*** Opening of Records provided ***
-- ==== Sys2Proof/Laws/InvariantExec.lean ====
section
/-! SUPPORT. The shared operations of the instruction families, of the slots and of the host's calls keep the
invariant of Safety.lean. -/

namespace Sys2Proof.Machine

variable {strict : Bool}

/-! ### Instruction families -/

theorem State.Keeps.loadReg {s : State} (h : s.Keeps strict) (r : Reg8) (a : Word) : (s.loadReg r a).Keeps strict := (h.memRead a).setReg8 r _
theorem State.Keeps.storeReg {s : State} (h : s.Keeps strict) (a : Word) (r : Reg8) : (s.storeReg a r).Keeps strict := h.memWrite a _
theorem State.Keeps.stepHL {s : State} (h : s.Keeps strict) (d : Word) : (s.stepHL d).Keeps strict := h.setReg16 _ _
theorem State.Keeps.jump {s : State} (h : s.Keeps strict) (a : Word) : (s.jump a).Keeps strict := (h.setPc a).tick
theorem State.Keeps.callTo {s : State} (h : s.Keeps strict) (a : Word) : (s.callTo a).Keeps strict := (h.tick.push16 _).setPc a
theorem State.Keeps.returnTo {s : State} (h : s.Keeps strict) : s.returnTo.Keeps strict := (h.pop16.setPc _).tick
theorem State.Keeps.addA {s : State} (h : s.Keeps strict) (v : Byte) (c : Bool) : (s.addA v c).Keeps strict := (h.setReg8 _ _).setFlags _ _ _ _
theorem State.Keeps.compareA {s : State} (h : s.Keeps strict) (v : Byte) (c : Bool) : (s.compareA v c).Keeps strict := h.setFlags _ _ _ _
theorem State.Keeps.subA {s : State} (h : s.Keeps strict) (v : Byte) (c : Bool) : (s.subA v c).Keeps strict := (h.compareA v c).setReg8 _ _
theorem State.Keeps.logicA {s : State} (h : s.Keeps strict) (r : Byte) (b : Bool) : (s.logicA r b).Keeps strict :=
  (h.setReg8 _ _).setFlags _ _ _ _
theorem State.Keeps.daa {s : State} (h : s.Keeps strict) : s.daa.Keeps strict := (h.setReg8 _ _).setFlags _ _ _ _
theorem State.Keeps.addHL {s : State} (h : s.Keeps strict) (v : Word) : (s.addHL v).Keeps strict := (h.setReg16 _ _).setFlags _ _ _ _
theorem State.Keeps.incReg {s : State} (h : s.Keeps strict) (r : Reg8) : (s.incReg r).Keeps strict := (h.setReg8 _ _).setFlags _ _ _ _
theorem State.Keeps.decReg {s : State} (h : s.Keeps strict) (r : Reg8) : (s.decReg r).Keeps strict := (h.setReg8 _ _).setFlags _ _ _ _
theorem State.Keeps.incMem {s : State} (h : s.Keeps strict) : s.incMem.Keeps strict := ((h.memRead _).memWrite _ _).setFlags _ _ _ _
theorem State.Keeps.decMem {s : State} (h : s.Keeps strict) : s.decMem.Keeps strict := ((h.memRead _).memWrite _ _).setFlags _ _ _ _
theorem State.Keeps.storeSp {s : State} (h : s.Keeps strict) (a : Word) : (s.storeSp a).Keeps strict := (h.memWrite _ _).memWrite _ _
theorem State.Keeps.spPlus {s : State} (h : s.Keeps strict) (e : Byte) : (s.spPlus e).Keeps strict :=
  ((State.Keeps.setFlags h _ _ _ _).setReg16 _ _).tick
theorem State.Keeps.addSp {s : State} (h : s.Keeps strict) (e : Byte) : (s.addSp e).Keeps strict :=
  ((State.Keeps.setFlags h _ _ _ _).setSp _).tick.tick
theorem State.Keeps.pushPair {s : State} (h : s.Keeps strict) (r : Reg16) : (s.pushPair r).Keeps strict := h.tick.push16 _
theorem State.Keeps.popPair {s : State} (h : s.Keeps strict) (r : Reg16) : (s.popPair r).Keeps strict := h.pop16.setReg16 _ _
theorem State.Keeps.addPair {s : State} (h : s.Keeps strict) (r : Reg16) (d : Word) : (s.addPair r d).Keeps strict := (h.setReg16 _ _).tick
theorem State.Keeps.rotate {s : State} (h : s.Keeps strict) (f : Byte → Bool → Byte × Bool) (r : Operand) : (s.rotate f r).Keeps strict :=
  ((h.readOperand r).writeOperand r _).setFlags _ _ _ _
theorem State.Keeps.rotateA {s : State} (h : s.Keeps strict) (f : Byte → Bool → Byte × Bool) : (s.rotateA f).Keeps strict :=
  (h.setReg8 _ _).setFlags _ _ _ _
theorem State.Keeps.testBit {s : State} (h : s.Keeps strict) (b : Nat) (r : Operand) : (s.testBit b r).Keeps strict :=
  (h.readOperand r).setFlags _ _ _ _
theorem State.Keeps.changeBit {s : State} (h : s.Keeps strict) (f : Byte → Byte) (r : Operand) : (s.changeBit f r).Keeps strict :=
  (h.readOperand r).writeOperand r _

theorem State.Keeps.jumpIf {s : State} (h : s.Keeps strict) (k : Cond) (a : Word) : (s.jumpIf k a).Keeps strict := by
  unfold State.jumpIf
  split
  · exact h.jump a
  · exact h

theorem State.Keeps.relativeIf {s : State} (h : s.Keeps strict) (k : Cond) (e : Byte) : (s.relativeIf k e).Keeps strict := by
  unfold State.relativeIf
  split
  · exact h.jump _
  · exact h

theorem State.Keeps.callIf {s : State} (h : s.Keeps strict) (k : Cond) (a : Word) : (s.callIf k a).Keeps strict := by
  unfold State.callIf
  split
  · exact h.callTo a
  · exact h

theorem State.Keeps.returnIf {s : State} (h : s.Keeps strict) (k : Cond) : (s.returnIf k).Keeps strict := by
  unfold State.returnIf
  split
  · exact h.tick.returnTo
  · exact h.tick

/-- Every accumulator operation on the byte at `HL`. -/
theorem State.Keeps.withMem {s : State} (h : s.Keeps strict) (f : Byte → State → State)
    (hf : ∀ v (u : State), u.Keeps strict → (f v u).Keeps strict) : (s.withMem f).Keeps strict := hf _ _ (h.memRead _)

/-- Changing `ime` and `minIntTime`, then recomputing the slot. -/
theorem State.Keeps.withIme {s : State} (h : s.Keeps strict) (b : Bool) (m : Int) :
    State.Keeps strict { s with cpu := { s.cpu with ime := b, minIntTime := m } }.intRecompute :=
  h.recompute (t := { s with cpu := { s.cpu with ime := b, minIntTime := m } }) h.memories rfl h.stopHalted rfl rfl rfl
    rfl rfl rfl rfl id rfl

theorem State.Keeps.interruptReturn {s : State} (h : s.Keeps strict) : s.interruptReturn.Keeps strict :=
  (h.pop16.setPc _).tick.withIme true _

theorem State.Keeps.disableInterrupts {s : State} (h : s.Keeps strict) : s.disableInterrupts.Keeps strict := h.withIme false s.cpu.minIntTime
theorem State.Keeps.enableInterrupts {s : State} (h : s.Keeps strict) : s.enableInterrupts.Keeps strict := h.withIme true (s.cc + 1)

theorem State.Keeps.lockUp {s : State} (h : s.Keeps strict) : s.lockUp.Keeps strict :=
  ⟨h.memories, h.flags, fun _ => rfl, h.dmgSpeed, h.dmaIdle, h.dmaDeadline, h.timaSlot, fun _ => rfl, h.cartridge, h.resetRecord, h.divisor⟩

theorem State.Keeps.haltBug {s : State} (h : s.Keeps strict) : s.haltBug.Keeps strict :=
  (h.busRead s.cpu.pc).congr (h.busRead s.cpu.pc).memories rfl rfl rfl

theorem State.Keeps.haltProper {s : State} (h : s.Keeps strict) : s.haltProper.Keeps strict := by
  have k := h.busRead s.cpu.pc
  exact k.recompute (t := { (s.busRead s.cpu.pc).2 with cpu := { (s.busRead s.cpu.pc).2.cpu with
      latch := (s.busRead s.cpu.pc).1, pc := (s.busRead s.cpu.pc).2.cpu.pc + 1, prefetched := true, halted := true } })
    k.memories rfl (fun _ => rfl) rfl rfl rfl rfl rfl rfl rfl id rfl

theorem State.Keeps.halt {s : State} (h : s.Keeps strict) : s.halt.Keeps strict := by
  simp only [State.halt]
  split
  · exact (h.timerCatchUp _).haltBug
  · split
    · exact (h.timerCatchUp _).setPc _
    · exact (h.timerCatchUp _).haltProper

/-- The speed switch, on the model that has one. -/
theorem State.Keeps.switchSpeed {s : State} (h : s.Keeps strict) (hg : s.cgb = true) : s.switchSpeed.Keeps strict := by
  have k := h.rtcAdvance s.cc
  have kg : (s.rtcAdvance s.cc).cgb = true := by
    rw [show (s.rtcAdvance s.cc).cgb = s.cgb by simp only [State.cgb, (steady_rtcAdvance s.cc s).params]]
    exact hg
  have e : State.Keeps strict { s.rtcAdvance s.cc with
      cpu := { (s.rtcAdvance s.cc).cpu with doubleSpeed := !(s.rtcAdvance s.cc).cpu.doubleSpeed, halted := true }
      io := { (s.rtcAdvance s.cc).io with prepare := false } }.intRecompute :=
    ⟨k.memories, k.flags, fun _ => rfl,
      (fun w => by rw [show (s.rtcAdvance s.cc).cgb = false from w] at kg; cases kg), k.dmaIdle, k.dmaDeadline, k.timaSlot,
      fun _ => rfl, k.cartridge, k.resetRecord, k.divisor⟩
  exact e.congr e.memories rfl rfl rfl

theorem State.Keeps.stopProper {s : State} (h : s.Keeps strict) : s.stopProper.Keeps strict := by
  have k := h.dmaCatchUp s.cc
  exact ⟨k.memories, k.flags, fun _ => rfl, k.dmgSpeed, k.dmaIdle, k.dmaDeadline, (fun w => by cases w), fun _ => rfl, k.cartridge, k.resetRecord, k.divisor⟩

theorem State.Keeps.stop {s : State} (h : s.Keeps strict) : s.stop.Keeps strict := by
  have k := (h.setPc (s.cpu.pc + 1)).writeDiv
  simp only [State.stop]
  split
  · rename_i hg
    exact k.switchSpeed (by simpa using (Bool.and_eq_true _ _ ▸ hg).1)
  · exact k.stopProper

theorem State.Keeps.prefixed {s : State} (h : s.Keeps strict) (b : Byte) : (s.prefixed b).Keeps strict := by
  simp only [State.prefixed]
  split
  · exact h.rotate _ _
  · exact h.testBit _ _
  · exact h.changeBit _ _
  · exact h.changeBit _ _

/-! ### Interrupts and slots -/

theorem State.Keeps.undoPrefetch {s : State} (h : s.Keeps strict) : s.undoPrefetch.Keeps strict := by
  unfold State.undoPrefetch
  split
  · exact h.congr h.memories rfl rfl rfl
  · exact h

/-- A state up to its interrupt slot: any change of `ime`, `IF` and `minIntTime`. -/
theorem State.Keeps.stale {s t : State} (h : s.Keeps strict) (hm : t.mem = s.mem) (hf : t.cpu.f = s.cpu.f)
    (hsh : t.cpu.stopped = true → t.cpu.halted = true) (hds : t.cpu.doubleSpeed = s.cpu.doubleSpeed)
    (hg : t.params = s.params) (hp : t.io.prepare = s.io.prepare) (hd : t.dma = s.dma)
    (ho : t.sched.oamDma = s.sched.oamDma) (hc : t.cart = s.cart) (htm : t.timer = s.timer)
    (hts : t.cpu.stopped = s.cpu.stopped) (hti : t.sched.tima = s.sched.tima) (hr : t.rtc = s.rtc := by rfl) :
    t.Keeps false := by
  refine ⟨hm ▸ h.memories, hf ▸ h.flags, hsh, ?_, ?_, ?_, ?_, nofun, ?_, hg ▸ h.resetRecord, hr ▸ h.divisor⟩
  · rw [show t.cgb = s.cgb by simp only [State.cgb, hg], hds, hp]; exact h.dmgSpeed
  · rw [hd]; exact h.dmaIdle
  · rw [hd, ho]; exact h.dmaDeadline
  · intro hs
    have hs2 : s.cpu.stopped = false := hts ▸ hs
    rw [hti, h.timaSlot hs2]
    simp only [State.timaDeadline, htm, hs, hs2]
  · rw [hc]; exact h.cartridge

theorem State.Keeps.dispatchHigh {s : State} (h : s.Keeps strict) : s.dispatchHigh.Keeps false := by
  have k0 : (s.undoPrefetch.setIme false).Keeps false :=
    h.undoPrefetch.stale rfl rfl h.undoPrefetch.stopHalted rfl rfl rfl rfl rfl rfl rfl rfl rfl
  exact ((k0.tick.tick.setSp _).memWrite _ _).timerCatchUp _

theorem State.Keeps.enterVector {s : State} (h : s.Keeps strict) (p : BitVec 5) : (s.enterVector p).Keeps false := by
  unfold State.enterVector
  split
  · exact (h.setPc _).relax
  · exact (h.stale (t := { s with io := { s.io with ifr := clearBit (lowestBit p) s.io.ifr } }) rfl rfl h.stopHalted rfl rfl
      rfl rfl rfl rfl rfl rfl rfl).setPc _

/-- The end of an operation that recomputes the interrupt slot. -/
theorem State.Keeps.settle {anew : Bool} {s : State} (h : s.Keeps strict) : s.intRecompute.Keeps anew :=
  h.recompute (t := s) h.memories rfl h.stopHalted rfl rfl rfl rfl rfl rfl rfl id rfl

theorem State.Keeps.interruptDispatch {anew : Bool} {s : State} (h : s.Keeps strict) :
    s.interruptDispatch.Keeps anew :=
  ((((h.dispatchHigh).setSp _).memWrite _ _).enterVector _).tick.settle

/-- The INTERRUPTS slot fires only while not stopped (60_exceptions.md R346). -/
theorem State.Keeps.fireInterrupts {anew : Bool} {s : State} (h : s.Keeps strict) (hs : s.cpu.stopped = false) :
    s.fireInterrupts.Keeps anew := by
  have k : s.wake.Keeps false := by
    unfold State.wake
    split
    · exact h.stale rfl rfl (fun w => by rw [show s.cpu.stopped = true from w] at hs; cases hs) rfl rfl rfl rfl rfl rfl rfl
        rfl rfl
    · exact h.relax
  simp only [State.fireInterrupts]
  split
  · exact (k.interruptDispatch (anew := false)).settle
  · exact k.settle

theorem option_map_shift (o : Option Int) (d e : Int) : (o.map (· + d)).map (· + e) = (o.map (· + e)).map (· + d) := by
  cases o
  · rfl
  · simp only [Option.map_some, Option.some.injEq]
    omega

theorem State.Keeps.endStop {s : State} (h : s.Keeps strict) (hs : s.cpu.stopped = true) : s.endStop.Keeps false := by
  have k : State.Keeps false { s with
      sched := s.sched.delayDevices (s.cc - s.cpu.stopStart)
      dma := { s.dma with last := s.dma.last.map (· + (s.cc - s.cpu.stopStart)) }
      timer := { s.timer with divBase := s.cc, timaLast := s.cc } } := by
    refine ⟨h.memories, h.flags, h.stopHalted, h.dmgSpeed, ?_, ?_, ?_, nofun, h.cartridge, h.resetRecord, h.divisor⟩
    · intro w
      exact h.dmaIdle (by cases e : s.dma.last <;> simp_all)
    · show s.sched.oamDma.map (· + (s.cc - s.cpu.stopStart)) =
        (s.dma.last.map (· + (s.cc - s.cpu.stopStart))).map (· + 4)
      rw [h.dmaDeadline, option_map_shift]
    · intro w
      rw [show s.cpu.stopped = false from w] at hs
      cases hs
  have k2 := k.callExt false (.resume (s.cc - s.cpu.stopStart) s.cc)
  exact ⟨k2.memories, k2.flags, nofun, k2.dmgSpeed, k2.dmaIdle, k2.dmaDeadline, fun _ => rfl, nofun, k2.cartridge, k2.resetRecord, k2.divisor⟩

theorem State.endStop_stopped (s : State) : s.endStop.cpu.stopped = false := rfl

theorem State.Keeps.fireUnhalt {anew : Bool} {s : State} (h : s.Keeps strict) : s.fireUnhalt.Keeps anew := by
  simp only [State.fireUnhalt]
  split
  · rename_i hs
    have k := h.endStop hs
    exact (k.stale (t := { s.endStop with cpu := { s.endStop.cpu with halted := false } }.setSlot .unhalt none) rfl rfl
      (fun w => by cases w) rfl rfl rfl rfl rfl rfl rfl rfl rfl).settle
  · rename_i hs
    exact (h.stale (t := { s with cpu := { s.cpu with halted := false } }.setSlot .unhalt none) rfl rfl
      (fun w => absurd w hs) rfl rfl rfl rfl rfl rfl rfl rfl rfl).settle

theorem Timer.overflowAt_lower (tm : Timer) (d : Int) :
    Timer.overflowAt { tm with timaLast := tm.timaLast - d, divBase := tm.divBase - d } = tm.overflowAt - d := by
  simp only [Timer.overflowAt]
  have : tm.timaLast - d - (tm.divBase - d) = tm.timaLast - tm.divBase := by omega
  rw [this]
  omega

theorem State.Keeps.lowerStamps {s : State} (h : s.Keeps strict) (d : Int) : (s.lowerStamps d).Keeps strict := by
  refine ⟨h.memories, h.flags, h.stopHalted, h.dmgSpeed, ?_, ?_, ?_, ?_, h.cartridge, h.resetRecord, h.divisor⟩
  · intro w
    exact h.dmaIdle (by
      have w' : s.dma.last.map (· - d) = none := w
      cases e : s.dma.last <;> simp_all)
  · show s.sched.oamDma.map (· - d) = (s.dma.last.map (· - d)).map (· + 4)
    rw [h.dmaDeadline]
    cases s.dma.last
    · rfl
    · simp only [Option.map_some, Option.some.injEq]
      omega
  · intro hs
    have hs' : s.cpu.stopped = false := hs
    show s.sched.tima.map (· - d) = (s.lowerStamps d).timaDeadline
    rw [h.timaSlot hs']
    have e := Timer.overflowAt_lower s.timer d
    unfold State.timaDeadline State.lowerStamps
    simp only [e]
    split <;> rfl
  · intro w
    show (s.sched.interrupts.map (· - d)).isSome = (s.lowerStamps d).interruptDeadline.isSome
    rw [Option.isSome_map, h.interruptSlot w, interruptDeadline_isSome, interruptDeadline_isSome]
    rfl

theorem State.Keeps.rebase {s : State} (h : s.Keeps strict) : s.rebase.Keeps strict :=
  ((((h.timerCatchUp _).dmaCatchUp _).rtcAdvance _).lowerStamps _).logEvent _

theorem State.Keeps.endRun {s : State} (h : s.Keeps strict) : s.endRun.Keeps strict := by
  have k := (h.setSlot .endRun none nofun nofun nofun).logEvent (.runReturned (s.cc - s.ext.runStart))
  simp only [State.endRun]
  split
  · exact k.rebase
  · exact k

/-! ### Host calls -/

theorem State.Keeps.beginRun {s : State} (h : s.Keeps strict) (n : Nat) : (s.beginRun n).Keeps strict := by
  simp only [State.beginRun]
  refine State.Keeps.setSlot ?_ .endRun _ nofun nofun nofun
  apply State.Keeps.withExt
  split
  · split
    · exact h.poll.setSlot _ _ nofun nofun nofun
    · exact h.poll
  · exact h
*** Close of Records provided ***
#### [Action item]
Retype the portion of the data above that starts on the line with "strict) : s.intRecompute.Keeps" and finishes on the line with "sched := s.sched.delayDevices", including both of those lines.

#### [Solution to this task]
theorem State.Keeps.settle {anew : Bool} {s : State} (h : s.Keeps strict) : s.intRecompute.Keeps anew :=
  h.recompute (t := s) h.memories rfl h.stopHalted rfl rfl rfl rfl rfl rfl rfl id rfl

theorem State.Keeps.interruptDispatch {anew : Bool} {s : State} (h : s.Keeps strict) :
    s.interruptDispatch.Keeps anew :=
  ((((h.dispatchHigh).setSp _).memWrite _ _).enterVector _).tick.settle

/-- The INTERRUPTS slot fires only while not stopped (60_exceptions.md R346). -/
theorem State.Keeps.fireInterrupts {anew : Bool} {s : State} (h : s.Keeps strict) (hs : s.cpu.stopped = false) :
    s.fireInterrupts.Keeps anew := by
  have k : s.wake.Keeps false := by
    unfold State.wake
    split
    · exact h.stale rfl rfl (fun w => by rw [show s.cpu.stopped = true from w] at hs; cases hs) rfl rfl rfl rfl rfl rfl rfl
        rfl rfl
    · exact h.relax
  simp only [State.fireInterrupts]
  split
  · exact (k.interruptDispatch (anew := false)).settle
  · exact k.settle

theorem option_map_shift (o : Option Int) (d e : Int) : (o.map (· + d)).map (· + e) = (o.map (· + e)).map (· + d) := by
  cases o
  · rfl
  · simp only [Option.map_some, Option.some.injEq]
    omega

theorem State.Keeps.endStop {s : State} (h : s.Keeps strict) (hs : s.cpu.stopped = true) : s.endStop.Keeps false := by
  have k : State.Keeps false { s with
      sched := s.sched.delayDevices (s.cc - s.cpu.stopStart)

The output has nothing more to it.